Of course, given that the US CPI is in part comprised of the oil price it is inevitable that the two are correlated. The same is true of world prices, with energy prices accounting for 48% of the Goldman Sachs Commodities Index, which is consumption weighted. Even so, the fact that the oil price consistently lags the change in consumer prices completely undermines the notion that inflation is driven by rising oil prices. Instead, it is much more likely that both the CPI index and the oil price are responding, with a differential time lag, to an external shock that lifts the price of all goods. For Friedman this external shock would be an increase in money supply. It could also be a relaxation of the fiscal stance in one or more leading economies. This would have the effect of reducing the relative purchasing power of money, and so increase the price of goods.

Impact On Rates

It is well-known that bond yields usually start to rise before a rise in inflation. It is possible that this occurs either because bond market participants are accurate predictors of inflation, or more likely, because a key determinant of rising bond yields (such as increasing demand for capital either from the private or public sectors) has the subsequent effect of also pushing up inflation.

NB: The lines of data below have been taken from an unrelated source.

/-- PACKET_ROUTE: packet i of the mesh, in service once every crossing is aligned (R234). -/
def execPacketRoute (i : Nat) (s : State) : Host.Outcome State Fault Refusal :=
  .next (match s.mesh.items[i]? with
    | none => s
    | some t =>
      if !s.mesh.aligned || t.exit.isSome || s.blocked i t then s
      else match s.meetStop t t.firstStop with
        | (none, s) => s.endItem i t
        | (some t, s) => s.routeItem i t)

/-! ## Reservations (R262, R265, R279, R281, R284) -/

/-- Entry i of the active calendar of port p. -/
def State.calEntry (s : State) (p i : Nat) : Nat :=
  (cellGet (if s.route.calActive then (s.port p).cal1 else (s.port p).cal0) i).toNat

/-- Whether a flow has a VALID entry in the active calendar of port p (R280). -/
def State.flowListed (s : State) (p flow : Nat) : Bool :=
  (List.range 256).any fun i => bit (s.calEntry p i) 7 && bits (s.calEntry p i) 4 0 == flow

/-- The packet as it waits in a transmit pool. -/
def queued (p : Packet) (v : Nat) : Queued := { vc := v, flow := p.flow, flits := (p.onVc v).flits, counted := p.counted }

/-- The pool, by its member port and channel, in which a packet with an exit needs a reservation. -/
def State.poolOf (s : State) (exit : Place) (v : Nat) (p : Packet) : Option (Nat × Nat) :=
  match exit with
  | .port l => some (s.memberFor l v p, v)
  | _ => none

/-- The pool of a packet that asks for a reservation: it stands before the mesh, and its port is usable. -/
def State.askOf (s : State) (t : Transit) : Option (Nat × Nat) :=
  match t.exit with
  | some e => (s.poolOf e t.outVc t.pkt).filter fun x => t.entered.isNone && t.granted.isNone && (s.port x.1).usable && s.mayEnter t
  | none => none

/-- The entry points whose packets ask for a reservation in a pool. -/
def State.askers (s : State) (pool : Nat × Nat) : List Place :=
  (s.mesh.items.filter fun t => s.askOf t == some pool).map (·.src)

/-- How many places an entry point stands after the one that a pool granted last. -/
def State.turnOf (s : State) (pool : Nat × Nat) (e : Place) : Nat :=
  (e.rank + 793 - ((keyGet s.mesh.turns (10 * pool.1 + pool.2)).getD 792 + 1)) % 793

/-- Whether it is the turn of an entry point: round-robin among those that ask (R281). -/
def State.turn (s : State) (pool : Nat × Nat) (asks : List Place) (e : Place) : Bool :=
  asks.all fun x => decide (s.turnOf pool e ≤ s.turnOf pool x)

/-- A pool grants a reservation to an entry point. -/
def State.noteTurn (s : State) (pool : Nat × Nat) (e : Place) : State :=
  s.modMesh fun m => { m with turns := keyPut m.turns (10 * pool.1 + pool.2) e.rank }

/-- Packet i, which holds a reservation in the pool of member m, crosses the mesh into that pool; to a port that is not usable it crosses
it to be discarded there (R265). -/
def State.cross (s : State) (i : Nat) (t : Transit) (m : Nat) : State :=
  match s.enter i t (.port m) with
  | (none, s) => s
  | (some u, s) =>
    if !(s.port m).usable then (s.noteDiscard m).endItem i t
    else ((s.dropItem i).leave t).modPort m fun x =>
      { x with tx := { x.tx with pool := x.tx.pool ++ [queued u.pkt t.outVc] } }

/-- Grant packet i a reservation in the pool of a member of logical port l, or discard it there; `asks` are the other entry points that
ask for one. -/
def State.reserve (s : State) (i : Nat) (t : Transit) (l : Nat) (asks : Nat × Nat → List Place) : State :=
  let m := t.granted.getD (s.memberFor l t.outVc t.pkt)
  if (s.port m).usable && s.compat m && !(t.pkt.cls == clsFwd || t.pkt.cls == clsCtl) then (s.record 0x0508 2 m 0 0 0).endItem i t
  else if (s.port m).usable && t.pkt.cls == clsTns && !s.flowListed m t.pkt.flow then s.routeDiscard i t 0x0443
  else if !s.mayEnter t then s
  else if !(s.port m).usable || t.granted.isSome then s.cross i t m
  else if !s.turn (m, t.outVc) (asks (m, t.outVc)) t.src || decide (s.poolFree m t.outVc < t.pkt.len) then s
  else (s.noteTurn (m, t.outVc) t.src).cross i t m

end Sys2Proof.Machine
end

Since we have already established that rising oil prices tend to lag rising inflation, the usual sequence of events is then: bond yields rise – CPI rises – oil price rises.

However, the most recent cycle is slightly different, with bond yields once again leading the way, followed by a rising oil price and a CPI which, so far, is yet to rise. This flat inflationary trend is technically the result of a prolonged period of unchanged inflation over the last few months. More fundamentally it reflects the effects of the steep drop in capacity utilisation rates combined with unexceptional demand growth. While it is quite likely that this flat trend in the headline rate will be punctured by the oil price, the sticky downside pressures on inflation tend to suggest that structural factors are at work which will contain the upside for the CPI.

This may be decisive for the conduct of monetary policy in the current cycle. The Fed is generally successful in timing its efforts to pre-empt inflation. Of course, it is not always so successful in containing the scope of the upsurge in prices. But there are factors specific to this cycle suggesting that monetary policy has not been as effective as previously, notably the fact that the stock markets are still below their pre-easing peak. It is this type of blockage which probably caused the FOMC to consider emergency measures at its January meeting.

In a parallel trend, inflationary pressures may be blocked by a combination of factors such as excessive investment, over-capacity or even the ineffectiveness of monetary policy itself (and the negative consequences for consumer ‘wealth effects’). This may be the case currently for the PPI (itself highly correlated to the CPI), which remains in a downtrend, at least for the time being, despite the upsurge in oil prices. This too may end soon, but it would not undermine the basic idea that structural factors will prevent the rise in oil from turning into a sustained bout of inflation, with clear consequences for monetary policy and the front end of the curve.